◆ **Data section**:
- - -

/-- The engine reads a class-0 word a NET cycle; at a moment left free, and 1.5 µs after the first word that no build holds at the latest (the model's
reading of the moment, assumption 78), a changed GCB0 gets its next state and its frame is queued. The other blocks are built in the order of change while that FIFO is
empty. A retransmission that is due sends the same state with the next sqNum and doubles the interval up to T0. A malformed GOOSE frame counts in
each subscription of its address and APPID; one that fails authentication, is of other names, of foreign simulation or of other members counts or
is passed over, a wrong confRev makes the subscription INVALID and sets CONFREV_STK each time, a first state or another one is taken with its values by every subscription it
passes, an expected repeat refreshes, an old one counts, a jump counts. Silence beyond the time allowed leads to EXPIRED. A beacon is queued, with its tag, on each
port once a second; a received one not authentic, or of another version, is counted and one accepted is checked for node clashes, segments and publishers. Other registers and all
bytes stay. -/
def Obligations.GooseAndBeacons : Prop :=
  (∀ s : State, (s.net.c0 = [] → readC0 s = s) ∧ ∀ e l, s.net.c0 = e :: l → (readC0 s).net.c0 = l ∧
    (readC0 s).net.c0val = mput s.net.c0val (3 * e.1 + e.2.1 / 4) (c0Part e.2.1 e.2.2) ∧
    (readC0 s).net.c0at = some (s.net.c0at.getD (tb2U s)) ∧ (readC0 s).regs = s.regs ∧ SameBytes s (readC0 s) ∧ (readC0 s).net.ports = s.net.ports) ∧
  (∀ s : State, let r := readC0 (s.fresh 1).2
    let forced : Prop := ∃ a, r.net.c0at = some a ∧ a + 1500 * 2 ^ 32 ≤ tb2U s;
    (s.pg 8 = false → exec .gooseC0WordRead s = .next s) ∧
    (s.pg 8 = true → forced → exec .gooseC0WordRead s = .next (buildC0 r)) ∧
    (s.pg 8 = true → ¬ forced → exec .gooseC0WordRead s = .next (if (s.fresh 1).1 = 1 then buildC0 r else r))) ∧
  (∀ s : State, ((∀ g, gcbOf s 0 = some g → gooseChanged s 0 g = false) →
      buildC0 s = { s with net := { s.net with c0at := none, c0t := none, c0own := [] } }) ∧
    ∀ g, gcbOf s 0 = some g → gooseChanged s 0 g = true → let t := buildC0 s
      t.net.c0 = s.net.c0 ∧ t.net.c0val = s.net.c0val ∧ t.net.c0at = none ∧ Spec.NewState s t 0 g ∧ Spec.GooseQueued s t 0 g ∧ SameBytes s t ∧
      RegsKept s t (Spec.gcbRegs 0)) ∧
  (∀ (c : Fin 128) (s : State), let may : Prop := s.pg 8 = true ∧ c.val ≠ 0 ∧ s.net.c0 = [] ∧ s.net.dirty.head? = some c.val
    (¬ may → exec (.gooseBuild c) s = .next s) ∧
    (may → (∀ g, gcbOf s c = some g → gooseChanged s c g = false) →
      exec (.gooseBuild c) s = .next { s with net := { s.net with dirty := s.net.dirty.filter (· ≠ c.val) } }) ∧
    (∀ g, may → gcbOf s c = some g → gooseChanged s c g = true → Runs (.gooseBuild c) s fun t => Spec.NewState s t c g ∧
      Spec.GooseQueued s t c g ∧ c.val ∉ t.net.dirty ∧ SameBytes s t ∧ RegsKept s t (Spec.gcbRegs c))) ∧
  (∀ (c : Fin 128) (s : State), let x := pubOf s c
    (∀ g, gcbOf s c = some g → s.pg 8 = true → x.due ≤ s.tb2Ns → gooseChanged s c g = false → Runs (.gooseRetransmit c) s fun t =>
      let step := min (2 * x.step) (clamp 1000 60000 (s.rd (R.NET_GCBc_TIM_T0 c)) * 1000000)
      let sq := if x.sq = 0xFFFFFFFF then 1 else x.sq + 1
      pubOf t c = { x with sq := sq, step := step, due := x.due + step, no := x.no + 1 } ∧ Spec.GooseQueued s t c g ∧ SameBytes s t ∧
      RegsKept s t (Spec.gcbRegs c)) ∧
    (gcbOf s c = none ∨ s.pg 8 = false ∨ s.tb2Ns < x.due → exec (.gooseRetransmit c) s = .next s) ∧
    (∀ g, gcbOf s c = some g → gooseChanged s c g = true → exec (.gooseRetransmit c) s = .next s)) ∧
  (∀ (f : GFrame) (s : State), s.pg 8 = false → exec (.gooseFrameReceive f) s = .next s) ∧
  (∀ (f : GFrame) (n : Nat) (s : State), s.pg 8 = true → f.wellFormed = false → Runs (.gooseFrameReceive f) s fun t =>
    t.rd (R.NET_GSUBs_ERR_FORMAT n) = min (s.rd (R.NET_GSUBs_ERR_FORMAT n) + ((gsubCand s f).filter fun e => e.1 == n).length) 65535 ∧
      t.sch = s.sch ∧ t.svi = s.svi ∧ SameBytes s t ∧ RegsKept s t ((gsubCand s f).map fun e => (0x41000C + 0x10 * e.1, 0x410010 + 0x10 * e.1))) ∧
  (∀ (f : GFrame) (n : Nat) (g : Gsub) (s : State), s.pg 8 = true → f.wellFormed = true → (gsubCand s f).filter (fun e => e.1 == n) = [(n, g)] →
    Spec.Passes s f n g → f.sim = false ∨ s.on (R.NET_GSUBs_STAT_SIMOK n) = true → (gsubOf s n).held = false ∨ s.rd (R.NET_GSUBs_ST_ST n) ≠ f.stNum.val →
    Runs (.gooseFrameReceive f) s fun t => t.rd (R.NET_GSUBs_STAT_STATE n) = 2 ∧ t.rd (R.NET_GSUBs_ST_ST n) = f.stNum.val ∧
      (gsubOf t n).sq = f.sqNum.val ∧ (gsubOf t n).arr = s.tb2Ns ∧ (gsubOf t n).tal = f.tal ∧ SameBytes s t) ∧
  (∀ (f : GFrame) (n : Nat) (g : Gsub) (s : State), let x := gsubOf s n
    let st := s.rd (R.NET_GSUBs_STAT_STATE n)
    let held := s.rd (R.NET_GSUBs_ST_ST n)
    let ahead := (f.sqNum.val + 2 ^ 32 - x.sq) % 2 ^ 32
    let kept (t : State) : Prop := SameBytes s t ∧ RegsKept s t [(0x410000 + 0x10 * n, 0x410010 + 0x10 * n), (0x50000C, 0x500010)]
    let auth : Prop := s.on (R.NET_GSUBs_STAT_AUTH n) = false ∨ authOk s (s.rd (R.NET_GSUBs_STAT_KSLOT n)) f.ext (arrivalNs s f.port f.pos) = true
    let good : Prop := Spec.Passes s f n g ∧ (f.sim = false ∨ s.on (R.NET_GSUBs_STAT_SIMOK n) = true)
    let mis (t : State) : Prop := kept t ∧ t.rd (R.NET_GSUBs_ERR_FORMAT n) = min (s.rd (R.NET_GSUBs_ERR_FORMAT n) + 1) 65535 ∧ t.sch = s.sch ∧ gsubOf t n = x
    let vals (t : State) : Prop := f.members.length ≤ 256 → ∀ m e, f.members[m]? = some e →
      liveVal t (ptGoose n m) = e.2.extractLsb' 0 32 ∧ liveVal t (ptGooseHi n m) = e.2.extractLsb' 32 32
    let fresh (t : State) : Prop := t.rd (R.NET_GSUBs_STAT_STATE n) = 2 ∧ (gsubOf t n).sq = f.sqNum.val ∧ (gsubOf t n).arr = s.tb2Ns ∧
      (gsubOf t n).tal = f.tal ∧ (gsubOf t n).held = true ∧ (f.sim = true → t.on (R.NET_GSUBs_STAT_SIM_SEEN n) = true)
    n < 1024 → s.pg 8 = true → f.wellFormed = true → gsubCand s f = [(n, g)] →
    (¬ auth → Runs (.gooseFrameReceive f) s fun t => kept t ∧ t.sch = s.sch ∧ gsubOf t n = x ∧
      t.rd (R.NET_GSUBs_ERR_AUTHFAIL n) = min (s.rd (R.NET_GSUBs_ERR_AUTHFAIL n) + 1) 65535) ∧
    (auth → gsubMatch f (n, g) = false → Runs (.gooseFrameReceive f) s fun t => RegsKept s t [(0x50000C, 0x500010)] ∧ SameBytes s t ∧ t.sch = s.sch ∧
      gsubOf t n = x) ∧
    (auth → gsubMatch f (n, g) = true → f.confRev ≠ g.confRev → st ≠ 4 → Runs (.gooseFrameReceive f) s fun t => kept t ∧
      t.rd (R.NET_GSUBs_STAT_STATE n) = 4 ∧ t.on (R.NET_GSUBs_STAT_CONFREV_STK n) = true ∧ gsubOf t n = x) ∧
    (auth → gsubMatch f (n, g) = true → f.confRev ≠ g.confRev → st = 4 → Runs (.gooseFrameReceive f) s fun t => kept t ∧ t.sch = s.sch ∧
      t.rd (R.NET_GSUBs_STAT_STATE n) = 4 ∧ t.on (R.NET_GSUBs_STAT_CONFREV_STK n) = true ∧ gsubOf t n = x) ∧
    (auth → gsubMatch f (n, g) = true → f.confRev = g.confRev → f.sim = true → s.on (R.NET_GSUBs_STAT_SIMOK n) = false →
      Runs (.gooseFrameReceive f) s mis) ∧
    (auth → gsubMatch f (n, g) = true → f.confRev = g.confRev → f.sim = false ∨ s.on (R.NET_GSUBs_STAT_SIMOK n) = true →
      g.types ≠ f.members.map (·.1) → Runs (.gooseFrameReceive f) s mis) ∧
    (good → x.held = false → Runs (.gooseFrameReceive f) s fun t => kept t ∧ fresh t ∧ vals t ∧ t.rd (R.NET_GSUBs_ST_ST n) = f.stNum.val ∧
      t.rd (R.NET_GSUBs_CNT_OOS n) = s.rd (R.NET_GSUBs_CNT_OOS n)) ∧
    (good → x.held = true → held ≠ f.stNum.val → Runs (.gooseFrameReceive f) s fun t => kept t ∧ fresh t ∧ vals t ∧
      t.rd (R.NET_GSUBs_ST_ST n) = f.stNum.val ∧ t.rd (R.NET_GSUBs_CNT_OOS n) =
        if f.stNum.val = (if held = 0xFFFFFFFF then 1 else held + 1) then s.rd (R.NET_GSUBs_CNT_OOS n) else min (s.rd (R.NET_GSUBs_CNT_OOS n) + 1) 65535) ∧
    (good → x.held = true → held = f.stNum.val → 0 < ahead ∧ ahead < 2 ^ 31 → Runs (.gooseFrameReceive f) s fun t => kept t ∧ fresh t ∧
      (∀ m, liveVal t (ptGoose n m) = liveVal s (ptGoose n m)) ∧ t.rd (R.NET_GSUBs_ST_ST n) = held) ∧
    (good → x.held = true → held = f.stNum.val → ahead = 0 ∨ 2 ^ 31 ≤ ahead → Runs (.gooseFrameReceive f) s fun t => kept t ∧
      gsubOf t n = x ∧ t.sch = s.sch ∧ t.rd (R.NET_GSUBs_CNT_DUP n) = min (s.rd (R.NET_GSUBs_CNT_DUP n) + 1) 65535)) ∧
  (∀ (n : Fin 1024) (s : State), let x := gsubOf s n
    let limit := x.arr + (x.tal + s.rd (R.NET_GSUBs_STAT_TALMARGIN n)) * 1000000
    let beyond : Prop := s.rd (R.NET_GSUBs_STAT_STATE n) = 2 ∧ limit < s.tb2Ns
    (beyond → Runs (.gooseExpired n) s fun t => t.rd (R.NET_GSUBs_STAT_STATE n) = 3 ∧ t.on (R.NET_GSUBs_STAT_EXP_STK n) = true ∧
      (∀ m, liveVal t (ptGoose n m) = liveVal s (ptGoose n m)) ∧ SameBytes s t ∧
      RegsKept s t [(0x410000 + 0x10 * n.val, 0x410004 + 0x10 * n.val)]) ∧
    (¬ beyond → exec (.gooseExpired n) s = .next s)) ∧
  (∀ s : State, let due : Prop := s.pg 8 = true ∧ ∀ a, s.net.bcnAt = some a → a + 1000000000 ≤ s.tb2Ns;
    (¬ due → exec .beaconSend s = .next s) ∧
    (due → Runs .beaconSend s fun t => t.net.bcnSeq = (s.net.bcnSeq + 1) % 2 ^ 32 ∧ t.net.bcnAt = some s.tb2Ns ∧
      SameBytes s t ∧ RegsKept s t [Spec.portRegs 0 0x2C 0x30, Spec.portRegs 1 0x2C 0x30, Spec.portRegs 2 0x2C 0x30, (0xD00004, 0xD00008)] ∧
      ∀ p < 3, portUp s p = true →
        let q := queueFor s p (some (s.rd R.NET_BCN_CFG_PCP))
        let l := s.img.gcbs.take 128
        let b := b5Frame s 0x034F58000001 (if p < 2 then netMac s else netMac s + 1) (Spec.tagged s (b5Head s 1 s.net.bcnSeq ++ beBytes 2 l.length
          ++ beBytes 2 (Spec.tagField s) ++ l.flatMap fun e => beBytes 2 e.2.appid ++ beBytes 6 (pubMac s e.1)))
        Spec.Roomy s p q → queueOf t p q = queueOf s p q ++
          [⟨.beacon, wireLen b.length + (if p < 2 then 6 else 0), localTag s p s.net.seq, b, 0, none, false⟩])) ∧
  (∀ (f : Beacon) (s : State), let n := f.head.node.val
    let ok : Prop := s.pg 8 = true ∧ f.head.version = 1
    let far : Prop := f.head.port.val ≠ 2 ∧ n / 64 ≠ ownNode s / 64
    let r := s.takeFrame .twn
    (s.pg 8 = false → exec (.beaconReceive f) s = .next r) ∧
    (s.pg 8 = true → b5Auth s f.head = true → f.head.version ≠ 1 → exec (.beaconReceive f) s = .next { r with net := { r.net with b5Other := r.net.b5Other + 1 } }) ∧
    (s.pg 8 = true → b5Auth s f.head = false → Runs (.beaconReceive f) s fun t => t.twn = s.twn ∧ t.svi = s.svi ∧ SameBytes s t ∧
      t.rd R.NET_BCN_CFG_BCNBAD = min (s.rd R.NET_BCN_CFG_BCNBAD + 1) 65535 ∧ RegsKept s t [(0x400018, 0x40001C)]) ∧
    (ok → b5Auth s f.head = true → Runs (.beaconReceive f) s fun t => SameBytes s t ∧ RegsKept s t [(0xE00038, 0xE0003C), (0x50000C, 0x500010)] ∧
      (far → t.rd R.TWN_CNT2_SEGX = min (s.rd R.TWN_CNT2_SEGX + 1) (2 ^ R.TWN_CNT2_SEGX.w - 1)) ∧
      (n = ownNode s → f.head.devId % 2 ^ 64 ≠ devId s → mget t.twn.clash n 0 = s.tb2Ns) ∧
      (∀ i e, f.pubs = [(e.appid, e.src)] → (i, e) ∈ s.svi.dir → s.svi.dir.Pairwise (fun a b => a.1 ≠ b.1) →
        mget t.svi.dir i {} = { e with owner := some n, conflict := e.conflict || (e.owner ≠ none && decide (e.owner ≠ some n)) })))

- - -

◆ **Your goal**: Give back the records above exactly, limited to the lines between the one holding "(s.pg 8 = true → ¬" and the one holding "(∀ (c : Fin 128) (s : State), let x", inclusive.

◆ **Exercise response**:
    (s.pg 8 = true → ¬ forced → exec .gooseC0WordRead s = .next (if (s.fresh 1).1 = 1 then buildC0 r else r))) ∧
  (∀ s : State, ((∀ g, gcbOf s 0 = some g → gooseChanged s 0 g = false) →
      buildC0 s = { s with net := { s.net with c0at := none, c0t := none, c0own := [] } }) ∧
    ∀ g, gcbOf s 0 = some g → gooseChanged s 0 g = true → let t := buildC0 s
      t.net.c0 = s.net.c0 ∧ t.net.c0val = s.net.c0val ∧ t.net.c0at = none ∧ Spec.NewState s t 0 g ∧ Spec.GooseQueued s t 0 g ∧ SameBytes s t ∧
      RegsKept s t (Spec.gcbRegs 0)) ∧
  (∀ (c : Fin 128) (s : State), let may : Prop := s.pg 8 = true ∧ c.val ≠ 0 ∧ s.net.c0 = [] ∧ s.net.dirty.head? = some c.val
    (¬ may → exec (.gooseBuild c) s = .next s) ∧
    (may → (∀ g, gcbOf s c = some g → gooseChanged s c g = false) →
      exec (.gooseBuild c) s = .next { s with net := { s.net with dirty := s.net.dirty.filter (· ≠ c.val) } }) ∧
    (∀ g, may → gcbOf s c = some g → gooseChanged s c g = true → Runs (.gooseBuild c) s fun t => Spec.NewState s t c g ∧
      Spec.GooseQueued s t c g ∧ c.val ∉ t.net.dirty ∧ SameBytes s t ∧ RegsKept s t (Spec.gcbRegs c))) ∧
  (∀ (c : Fin 128) (s : State), let x := pubOf s c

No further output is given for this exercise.